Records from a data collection
──────────────────────────────

theorem test_pia_enable_after_edge :
    (fun t : State => (t.pia.a.cr, t.pia.a.irqLow, (t.piaWrite .controlA 0x05#8).pia.a.cr,
        (t.piaWrite .controlA 0x05#8).pia.a.irqLow))
      (applyEnv (.c1 .a .low) (piaA 0x04#8)) = (0x84#8, false, 0x85#8, true) := by decide

theorem test_pia_wrong_edge : (applyEnv (.c1 .a .low) (piaA 0x07#8)).pia.a.cr = 0x07#8 := by decide

theorem test_pia_control_write_masks : (start.piaWrite .controlA 0xFF#8).pia.a.cr = 0x3F#8 := by
  decide

theorem test_pia_pulse :
    (fun t : State => (t.pinEvents, t.pia.b.c2Out))
      ({ start with pia := { start.pia with b := { start.pia.b with cr := 0x2C#8 } } }.piaWrite .dataB 0x01#8) =
      ([⟨.b, .low⟩, ⟨.b, .high⟩], .high) := by decide

theorem test_pia_handshake :
    (fun t : State => (t.pia.a.c2Out, (applyEnv (.c1 .a .low) t).pia.a.c2Out))
      ((piaA 0x24#8).piaRead .dataA).2 = (.low, .high) := by decide

theorem test_pia_manual :
    ((start.piaWrite .controlA 0x34#8).pia.a.c2Out,
      ((start.piaWrite .controlA 0x34#8).piaWrite .controlA 0x3C#8).pia.a.c2Out) = (.low, .high) := by
  decide

/-- The truth table of 95_test_vectors.md 1.6, bits 7, 6, 3, 0 and whether IRQA is low. -/
theorem test_pia_irq_table :
    [0x09, 0x81, 0x80, 0x48, 0x41, 0xC0].map
      (fun n => PiaSection.irqLow { PiaSection.reset with cr := BitVec.ofNat 8 n }) =
      [false, true, false, true, false, false] := by decide

theorem test_pia_store_instruction :
    (after (code { start with a := 0x07#8 } [0x8D#8, 0x01#8, 0x80#8])).pia.a.cr = 0x07#8 := by decide

/-! Reset (70_reset_and_hazards.md R350), the agenda (R370), cycle counts (R366), spelling (30_encoding.md
R87, R88). -/

theorem test_reset_sequence :
    (fun t : State => (t.p.i, t.p.d, t.nmiPending, t.pc, t.resetPending))
      (after (put { start with resetPending := true, nmiPending := true } [(0xFFFD#16, 0x06#8)])) =
      (true, false, false, 0x0600#16, false) := by decide

theorem test_agenda_dma_moves_first :
    (fun t : State => (t.peek 0x0200#16, t.pc, t.agenda))
      (after { start with agenda := [.dma (.write 0x0200#16 0x55#8), .cpu] }) =
      (0x55#8, 0x0600#16, [.cpu]) := by decide

/-- 70_reset_and_hazards.md R371: NOP, then BRA to itself at END_PC; the run ends at the first boundary there. -/
theorem test_end_of_run :
    (endState 0x0601#16 3 (code start [0xEA#8, 0x80#8, 0xFE#8])).map (fun t => t.pc) = some 0x0601#16 ∧
    (endState 0x0602#16 3 (code start [0xEA#8, 0x80#8, 0xFE#8])).map (fun t => t.pc) = none := by decide

/-- R371: a change that raises an IRQ at the boundary comes first, so that the run does not end there. -/
theorem test_end_of_run_waits_for_the_boundary :
    ¬ State.endedAt 0x0600#16 { start with agenda := [.env (.extIrq true)] } ∧
    ¬ State.endedAt 0x0600#16 (after { start with agenda := [.env (.extIrq true)] }) ∧
    State.endedAt 0x0600#16 { start with agenda := [.cpu] } := by decide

──────────────────────────────

Brief: Output exactly the lines from the one containing "start with resetPending" through the last line of the records, both included. Output nothing else.

Written answer:
      (after (put { start with resetPending := true, nmiPending := true } [(0xFFFD#16, 0x06#8)])) =
      (true, false, false, 0x0600#16, false) := by decide

theorem test_agenda_dma_moves_first :
    (fun t : State => (t.peek 0x0200#16, t.pc, t.agenda))
      (after { start with agenda := [.dma (.write 0x0200#16 0x55#8), .cpu] }) =
      (0x55#8, 0x0600#16, [.cpu]) := by decide

/-- 70_reset_and_hazards.md R371: NOP, then BRA to itself at END_PC; the run ends at the first boundary there. -/
theorem test_end_of_run :
    (endState 0x0601#16 3 (code start [0xEA#8, 0x80#8, 0xFE#8])).map (fun t => t.pc) = some 0x0601#16 ∧
    (endState 0x0602#16 3 (code start [0xEA#8, 0x80#8, 0xFE#8])).map (fun t => t.pc) = none := by decide

/-- R371: a change that raises an IRQ at the boundary comes first, so that the run does not end there. -/
theorem test_end_of_run_waits_for_the_boundary :
    ¬ State.endedAt 0x0600#16 { start with agenda := [.env (.extIrq true)] } ∧
    ¬ State.endedAt 0x0600#16 (after { start with agenda := [.env (.extIrq true)] }) ∧
    State.endedAt 0x0600#16 { start with agenda := [.cpu] } := by decide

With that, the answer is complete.